Growing rate of pothole damage shows local roads have ‘deteriorated drastically’

Pothole damage to cars has more than doubled in the past decade, prompting warnings that the government and councils are maintaining national roads at the expense of local ones.

New analysis from the motoring organisation RAC shows that 0.9% of damage reported by members in June 2015-16 was for pothole-related issues such as damaged shock absorbers, broken suspension springs and distorted wheels.

Although this is a low percentage overall, it is a 125% increase from 0.4% in June 2005-06.

David Bizley, RAC chief engineer, said: “Our analysis paints a very disappointing picture which unequivocally confirms what most road users already know, which is that the condition of our local roads has deteriorated drastically in the last decade.

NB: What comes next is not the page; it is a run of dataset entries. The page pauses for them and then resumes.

/-- The parse instructions that move the cursor, branch, and write the vector: clauses 0, 1, 2, 3, 4, 5, 6, 7, 8, 9. -/
theorem witness_ParseFlowAndVector_a :
    (∃ (s : State), ∃ (k : Nat), ∃ (e : Nat), ∃ (x : Nat), s.slicesUp = true ∧ k < 4 ∧ e < 32 ∧ x < 4 ∧ ∃ (c : ParseCtx), s.ctx? (ctxKey k e x) = some c ∧ c.ended = false ∧ c.steps < s.stepLimit k ∧ c.pc < 2048 ∧ ∃ (w : Nat), s.progWord k c.bank c.pc = w ∧ opOf w = 12 ∧ w &&& opNamed 12 = w ∧ (c.cur + if bitOf w 20 = true then c.reg (bitsOf w 23 21) * 2 ^ bitsOf w 19 16 else 0) + bitsOf w 7 0 ≤ 255) ∧
    (∃ (s : State), ∃ (k : Nat), ∃ (e : Nat), ∃ (x : Nat), s.slicesUp = true ∧ k < 4 ∧ e < 32 ∧ x < 4 ∧ ∃ (c : ParseCtx), s.ctx? (ctxKey k e x) = some c ∧ c.ended = false ∧ c.steps < s.stepLimit k ∧ c.pc < 2048 ∧ ∃ (w : Nat), s.progWord k c.bank c.pc = w ∧ opOf w = 12 ∧ w &&& opNamed 12 = w ∧ 255 < (c.cur + if bitOf w 20 = true then c.reg (bitsOf w 23 21) * 2 ^ bitsOf w 19 16 else 0) + bitsOf w 7 0) ∧
    (∃ (s : State), ∃ (k : Nat), ∃ (e : Nat), ∃ (x : Nat), s.slicesUp = true ∧ k < 4 ∧ e < 32 ∧ x < 4 ∧ ∃ (c : ParseCtx), s.ctx? (ctxKey k e x) = some c ∧ c.ended = false ∧ c.steps < s.stepLimit k ∧ c.pc < 2048 ∧ ∃ (w : Nat), s.progWord k c.bank c.pc = w ∧ opOf w = 13 ∧ w &&& opNamed 13 = w ∧ bitsOf w 26 24 < 7) ∧
    (∃ (s : State), ∃ (k : Nat), ∃ (e : Nat), ∃ (x : Nat), s.slicesUp = true ∧ k < 4 ∧ e < 32 ∧ x < 4 ∧ ∃ (c : ParseCtx), s.ctx? (ctxKey k e x) = some c ∧ c.ended = false ∧ c.steps < s.stepLimit k ∧ c.pc < 2048 ∧ ∃ (w : Nat), s.progWord k c.bank c.pc = w ∧ opOf w = 14 ∧ w &&& opNamed 14 = w) ∧
    (∃ (s : State), ∃ (k : Nat), ∃ (e : Nat), ∃ (x : Nat), s.slicesUp = true ∧ k < 4 ∧ e < 32 ∧ x < 4 ∧ ∃ (c : ParseCtx), s.ctx? (ctxKey k e x) = some c ∧ c.ended = false ∧ c.steps < s.stepLimit k ∧ c.pc < 2048 ∧ c.stack.length < 4 ∧ ∃ (w : Nat), s.progWord k c.bank c.pc = w ∧ opOf w = 15 ∧ w &&& opNamed 15 = w) ∧
    (∃ (s : State), ∃ (k : Nat), ∃ (e : Nat), ∃ (x : Nat), s.slicesUp = true ∧ k < 4 ∧ e < 32 ∧ x < 4 ∧ ∃ (c : ParseCtx), s.ctx? (ctxKey k e x) = some c ∧ c.ended = false ∧ c.steps < s.stepLimit k ∧ c.pc < 2048 ∧ ∃ (w : Nat), s.progWord k c.bank c.pc = w ∧ opOf w = 16 ∧ w &&& opNamed 16 = w ∧ ∃ (a : Nat), ∃ (rest : List Nat), c.stack = a :: rest ∧ True) ∧
    (∃ (s : State), ∃ (k : Nat), ∃ (e : Nat), ∃ (x : Nat), s.slicesUp = true ∧ k < 4 ∧ e < 32 ∧ x < 4 ∧ ∃ (c : ParseCtx), s.ctx? (ctxKey k e x) = some c ∧ c.ended = false ∧ c.steps < s.stepLimit k ∧ c.pc < 2048 ∧ ∃ (w : Nat), s.progWord k c.bank c.pc = w ∧ opOf w = 17 ∧ w &&& opNamed 17 = w ∧ bitsOf w 20 19 < 3 ∧ 40 ≤ bitsOf w 6 0 ∧ bitsOf w 6 0 + 2 ^ bitsOf w 20 19 ≤ 128) ∧
    (∃ (s : State), ∃ (k : Nat), ∃ (e : Nat), ∃ (x : Nat), s.slicesUp = true ∧ k < 4 ∧ e < 32 ∧ x < 4 ∧ ∃ (c : ParseCtx), s.ctx? (ctxKey k e x) = some c ∧ c.ended = false ∧ c.steps < s.stepLimit k ∧ c.pc < 2048 ∧ ∃ (w : Nat), s.progWord k c.bank c.pc = w ∧ opOf w = 18 ∧ w &&& opNamed 18 = w ∧ 40 ≤ bitsOf w 21 15 ∧ bitsOf w 21 15 + (bitsOf w 26 22 + 1) ≤ 128 ∧ c.cur + bitsOf w 7 0 + (bitsOf w 26 22 + 1) ≤ 256) ∧
    (∃ (s : State), ∃ (k : Nat), ∃ (e : Nat), ∃ (x : Nat), s.slicesUp = true ∧ k < 4 ∧ e < 32 ∧ x < 4 ∧ ∃ (c : ParseCtx), s.ctx? (ctxKey k e x) = some c ∧ c.ended = false ∧ c.steps < s.stepLimit k ∧ c.pc < 2048 ∧ ∃ (w : Nat), s.progWord k c.bank c.pc = w ∧ opOf w = 18 ∧ w &&& opNamed 18 = w ∧ 40 ≤ bitsOf w 21 15 ∧ bitsOf w 21 15 + (bitsOf w 26 22 + 1) ≤ 128 ∧ 256 < c.cur + bitsOf w 7 0 + (bitsOf w 26 22 + 1)) ∧
    (∃ (s : State), ∃ (k : Nat), ∃ (e : Nat), ∃ (x : Nat), s.slicesUp = true ∧ k < 4 ∧ e < 32 ∧ x < 4 ∧ ∃ (c : ParseCtx), s.ctx? (ctxKey k e x) = some c ∧ c.ended = false ∧ c.steps < s.stepLimit k ∧ c.pc < 2048 ∧ ∃ (w : Nat), s.progWord k c.bank c.pc = w ∧ opOf w = 19 ∧ w &&& opNamed 19 = w) :=
  ⟨⟨wParse 0x60000000 wCtx, 0, 0, 0, chk (dA inferInstance (dA inferInstance (dA inferInstance (dA inferInstance (dSome fun _ => (dA inferInstance (dA inferInstance (dA inferInstance (dVar fun _ => inferInstance))))))))) (by decide +kernel)⟩,
   ⟨parseFlowAndVector_1_s, 0, 0, 0, chk (dA inferInstance (dA inferInstance (dA inferInstance (dA inferInstance (dSome fun _ => (dA inferInstance (dA inferInstance (dA inferInstance (dVar fun _ => inferInstance))))))))) (by decide +kernel)⟩,
   ⟨wParse 0x680007FF wCtx, 0, 0, 0, chk (dA inferInstance (dA inferInstance (dA inferInstance (dA inferInstance (dSome fun _ => (dA inferInstance (dA inferInstance (dA inferInstance (dVar fun _ => inferInstance))))))))) (by decide +kernel)⟩,
   ⟨wParse 0x701F07FD wCtx, 0, 0, 0, chk (dA inferInstance (dA inferInstance (dA inferInstance (dA inferInstance (dSome fun _ => (dA inferInstance (dA inferInstance (dA inferInstance (dVar fun _ => inferInstance))))))))) (by decide +kernel)⟩,
   ⟨wParse 0x780007FF wCtx, 0, 0, 0, chk (dA inferInstance (dA inferInstance (dA inferInstance (dA inferInstance (dSome fun _ => (dA inferInstance (dA inferInstance (dA inferInstance (dA inferInstance (dVar fun _ => inferInstance)))))))))) (by decide +kernel)⟩,
   ⟨parseFlowAndVector_5_s, 0, 0, 0, chk (dA inferInstance (dA inferInstance (dA inferInstance (dA inferInstance (dSome fun _ => (dA inferInstance (dA inferInstance (dA inferInstance (dVar fun _ => (dA inferInstance (dA inferInstance (dCons fun _ _ => inferInstance)))))))))))) (by decide +kernel)⟩,
   ⟨wParse 0x8830007C wCtx, 0, 0, 0, chk (dA inferInstance (dA inferInstance (dA inferInstance (dA inferInstance (dSome fun _ => (dA inferInstance (dA inferInstance (dA inferInstance (dVar fun _ => inferInstance))))))))) (by decide +kernel)⟩,
   ⟨wParse 0x97F00000 wCtx, 0, 0, 0, chk (dA inferInstance (dA inferInstance (dA inferInstance (dA inferInstance (dSome fun _ => (dA inferInstance (dA inferInstance (dA inferInstance (dVar fun _ => inferInstance))))))))) (by decide +kernel)⟩,
   ⟨wParse 0x97D400FF wCtx, 0, 0, 0, chk (dA inferInstance (dA inferInstance (dA inferInstance (dA inferInstance (dSome fun _ => (dA inferInstance (dA inferInstance (dA inferInstance (dVar fun _ => inferInstance))))))))) (by decide +kernel)⟩,
   ⟨wParse 0x9F00FF00 wCtx, 0, 0, 0, chk (dA inferInstance (dA inferInstance (dA inferInstance (dA inferInstance (dSome fun _ => (dA inferInstance (dA inferInstance (dA inferInstance (dVar fun _ => inferInstance))))))))) (by decide +kernel)⟩⟩

/-- The parse instructions that move the cursor, branch, and write the vector: clauses 10, 11, 12, 13, 14, 15, 16, 17. -/
theorem witness_ParseFlowAndVector_b :
    (∃ (s : State), ∃ (k : Nat), ∃ (e : Nat), ∃ (x : Nat), s.slicesUp = true ∧ k < 4 ∧ e < 32 ∧ x < 4 ∧ ∃ (c : ParseCtx), s.ctx? (ctxKey k e x) = some c ∧ c.ended = false ∧ c.steps < s.stepLimit k ∧ c.pc < 2048 ∧ ∃ (w : Nat), s.progWord k c.bank c.pc = w ∧ opOf w = 20 ∧ w &&& opNamed 20 = w ∧ 2 ≤ c.reg (bitsOf w 23 21) ∧ c.reg (bitsOf w 23 21) ≤ 60 ∧ c.reg (bitsOf w 23 21) % 2 = 0 ∧ c.cur + c.reg (bitsOf w 23 21) ≤ 256) ∧
    (∃ (s : State), ∃ (k : Nat), ∃ (e : Nat), ∃ (x : Nat), s.slicesUp = true ∧ k < 4 ∧ e < 32 ∧ x < 4 ∧ ∃ (c : ParseCtx), s.ctx? (ctxKey k e x) = some c ∧ c.ended = false ∧ c.steps < s.stepLimit k ∧ c.pc < 2048 ∧ ∃ (w : Nat), s.progWord k c.bank c.pc = w ∧ opOf w = 20 ∧ w &&& opNamed 20 = w ∧ 2 ≤ c.reg (bitsOf w 23 21) ∧ c.reg (bitsOf w 23 21) ≤ 60 ∧ c.reg (bitsOf w 23 21) % 2 = 0 ∧ 256 < c.cur + c.reg (bitsOf w 23 21)) ∧
    (∃ (s : State), ∃ (k : Nat), ∃ (e : Nat), ∃ (x : Nat), s.slicesUp = true ∧ k < 4 ∧ e < 32 ∧ x < 4 ∧ ∃ (c : ParseCtx), s.ctx? (ctxKey k e x) = some c ∧ c.ended = false ∧ c.steps < s.stepLimit k ∧ c.pc < 2048 ∧ ∃ (w : Nat), s.progWord k c.bank c.pc = w ∧ opOf w = 21 ∧ w &&& opNamed 21 = w ∧ 1 ≤ bitsOf w 3 0 ∧ bitsOf w 3 0 ≤ 12) ∧
    (∃ (s : State), ∃ (k : Nat), ∃ (e : Nat), ∃ (x : Nat), s.slicesUp = true ∧ k < 4 ∧ e < 32 ∧ x < 4 ∧ ∃ (c : ParseCtx), s.ctx? (ctxKey k e x) = some c ∧ c.ended = false ∧ c.steps < s.stepLimit k ∧ c.pc < 2048 ∧ ∃ (w : Nat), s.progWord k c.bank c.pc = w ∧ opOf w = 22 ∧ w &&& opNamed 22 = w) ∧
    (∃ (s : State), ∃ (k : Nat), ∃ (e : Nat), ∃ (x : Nat), s.slicesUp = true ∧ k < 4 ∧ e < 32 ∧ x < 4 ∧ ∃ (c : ParseCtx), s.ctx? (ctxKey k e x) = some c ∧ c.ended = false ∧ c.steps < s.stepLimit k ∧ c.pc < 2048 ∧ ∃ (w : Nat), s.progWord k c.bank c.pc = w ∧ opOf w = 20 ∧ w &&& opNamed 20 = w) ∧
    (∃ (s : State), ∃ (k : Nat), ∃ (e : Nat), ∃ (x : Nat), s.slicesUp = true ∧ k < 4 ∧ e < 32 ∧ x < 4 ∧ ∃ (c : ParseCtx), s.ctx? (ctxKey k e x) = some c ∧ c.ended = false ∧ c.steps < s.stepLimit k ∧ c.pc < 2048 ∧ ∃ (w : Nat), s.progWord k c.bank c.pc = w ∧ opOf w = 20 ∧ w &&& opNamed 20 = w) ∧
    (∃ (s : State), ∃ (k : Nat), ∃ (e : Nat), ∃ (x : Nat), ∃ (w : Nat), ∃ (c : ParseCtx), s.slicesUp = true ∧ opOf w ≠ 20) ∧
    (∃ (s : State), ∃ (k : Nat), ∃ (e : Nat), ∃ (x : Nat), ∃ (w : Nat), ∃ (c : ParseCtx), s.slicesUp = true ∧ opOf w ≠ 20) :=
  ⟨⟨parseFlowAndVector_10_s, 0, 0, 0, chk (dA inferInstance (dA inferInstance (dA inferInstance (dA inferInstance (dSome fun _ => (dA inferInstance (dA inferInstance (dA inferInstance (dVar fun _ => inferInstance))))))))) (by decide +kernel)⟩,
   ⟨parseFlowAndVector_11_s, 0, 0, 0, chk (dA inferInstance (dA inferInstance (dA inferInstance (dA inferInstance (dSome fun _ => (dA inferInstance (dA inferInstance (dA inferInstance (dVar fun _ => inferInstance))))))))) (by decide +kernel)⟩,
   ⟨wParse 0xA8000001 wCtx, 0, 0, 0, chk (dA inferInstance (dA inferInstance (dA inferInstance (dA inferInstance (dSome fun _ => (dA inferInstance (dA inferInstance (dA inferInstance (dVar fun _ => inferInstance))))))))) (by decide +kernel)⟩,
   ⟨wParse 0xB00003FF wCtx, 0, 0, 0, chk (dA inferInstance (dA inferInstance (dA inferInstance (dA inferInstance (dSome fun _ => (dA inferInstance (dA inferInstance (dA inferInstance (dVar fun _ => inferInstance))))))))) (by decide +kernel)⟩,
   ⟨wParse 0xA0200000 wCtx, 0, 0, 0, chk (dA inferInstance (dA inferInstance (dA inferInstance (dA inferInstance (dSome fun _ => (dA inferInstance (dA inferInstance (dA inferInstance (dVar fun _ => inferInstance))))))))) (by decide +kernel)⟩,
   ⟨wParse 0xA0200000 wCtx, 0, 0, 0, chk (dA inferInstance (dA inferInstance (dA inferInstance (dA inferInstance (dSome fun _ => (dA inferInstance (dA inferInstance (dA inferInstance (dVar fun _ => inferInstance))))))))) (by decide +kernel)⟩,
   ⟨wParse 0x60000000 wCtx, 0, 0, 0, 0, wCtx, by decide +kernel⟩,
   ⟨wParse 0x60000000 wCtx, 0, 0, 0, 0, wCtx, by decide +kernel⟩⟩

def parseProgramFaults_0_s : State :=
  wParse 0 { wCtx with steps := 65536 }

def parseProgramFaults_7_s : State :=
  wParse 0x78000009 { wCtx with pc := 2047, stack := [1, 2, 3, 4], g := [60, 2, 1, 3, 62, 0, 2047, 8], cur := 196 }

“This analysis suggests that the quality of the UK’s roads suffered a steady decline from the start of 2007 through to the end of 2009, presumably due to lack of investment in maintenance and resurfacing during worsening economic times. Since then, injections of short-term funding have addressed the immediate aftermath of periods of extreme weather but have not been sufficient to tackle the underlying problem.”

The rate of pothole-related breakdowns has fallen slightly compared to this time last year, when it stood at 1.5%.

The RAC pothole index, an ongoing measure of pothole-related call-outs against all breakdowns, currently stands at 1.97%, the lowest since 2008. However, it is at a rolling average of 2.61%.

The report also shows high regional variations in levels of pothole damage, which stood at 1.5% in Scotland and the north and 1.3% in the north east, compared to 0.6% in the south east and 0.5% in London North.

Another survey, by the AA, found that 39% of motorists have suffered pothole-related damage in the past year.

The government has made significant commitments to maintaining the strategic roads network, with a Road Investment Strategy and a ring-fenced Roads Fund raised from vehicle excise duty. However, Bizley said most pothole damage is sustained on local roads.

“Without local roads that are fit for purpose, the benefits of the government’s bold investment in national transport infrastructure may never be fully realised,” he said.

He called on the new government under Theresa May to commit to treating local roads “as a strategic asset”.

A recent RAC survey of 1,555 motorists found that 10% said the condition of local roads was their top concern and 30% saying it should be the top transport investment for the government.

The last government promised councils £10m a year for pothole repairs, but local authorities warned that this is not enough to tackle a £12bn repair backlog they face.

Cllr Peter Box, transport spokesperson for the LGA, said: “Current funding levels mean councils are only able to keep pace with patching up our roads and filling potholes rather than carrying out more cost-effective and long-term improvements.

“Long-term and consistent investment in local road maintenance is desperately needed from government to improve road conditions for motorists and cyclists.”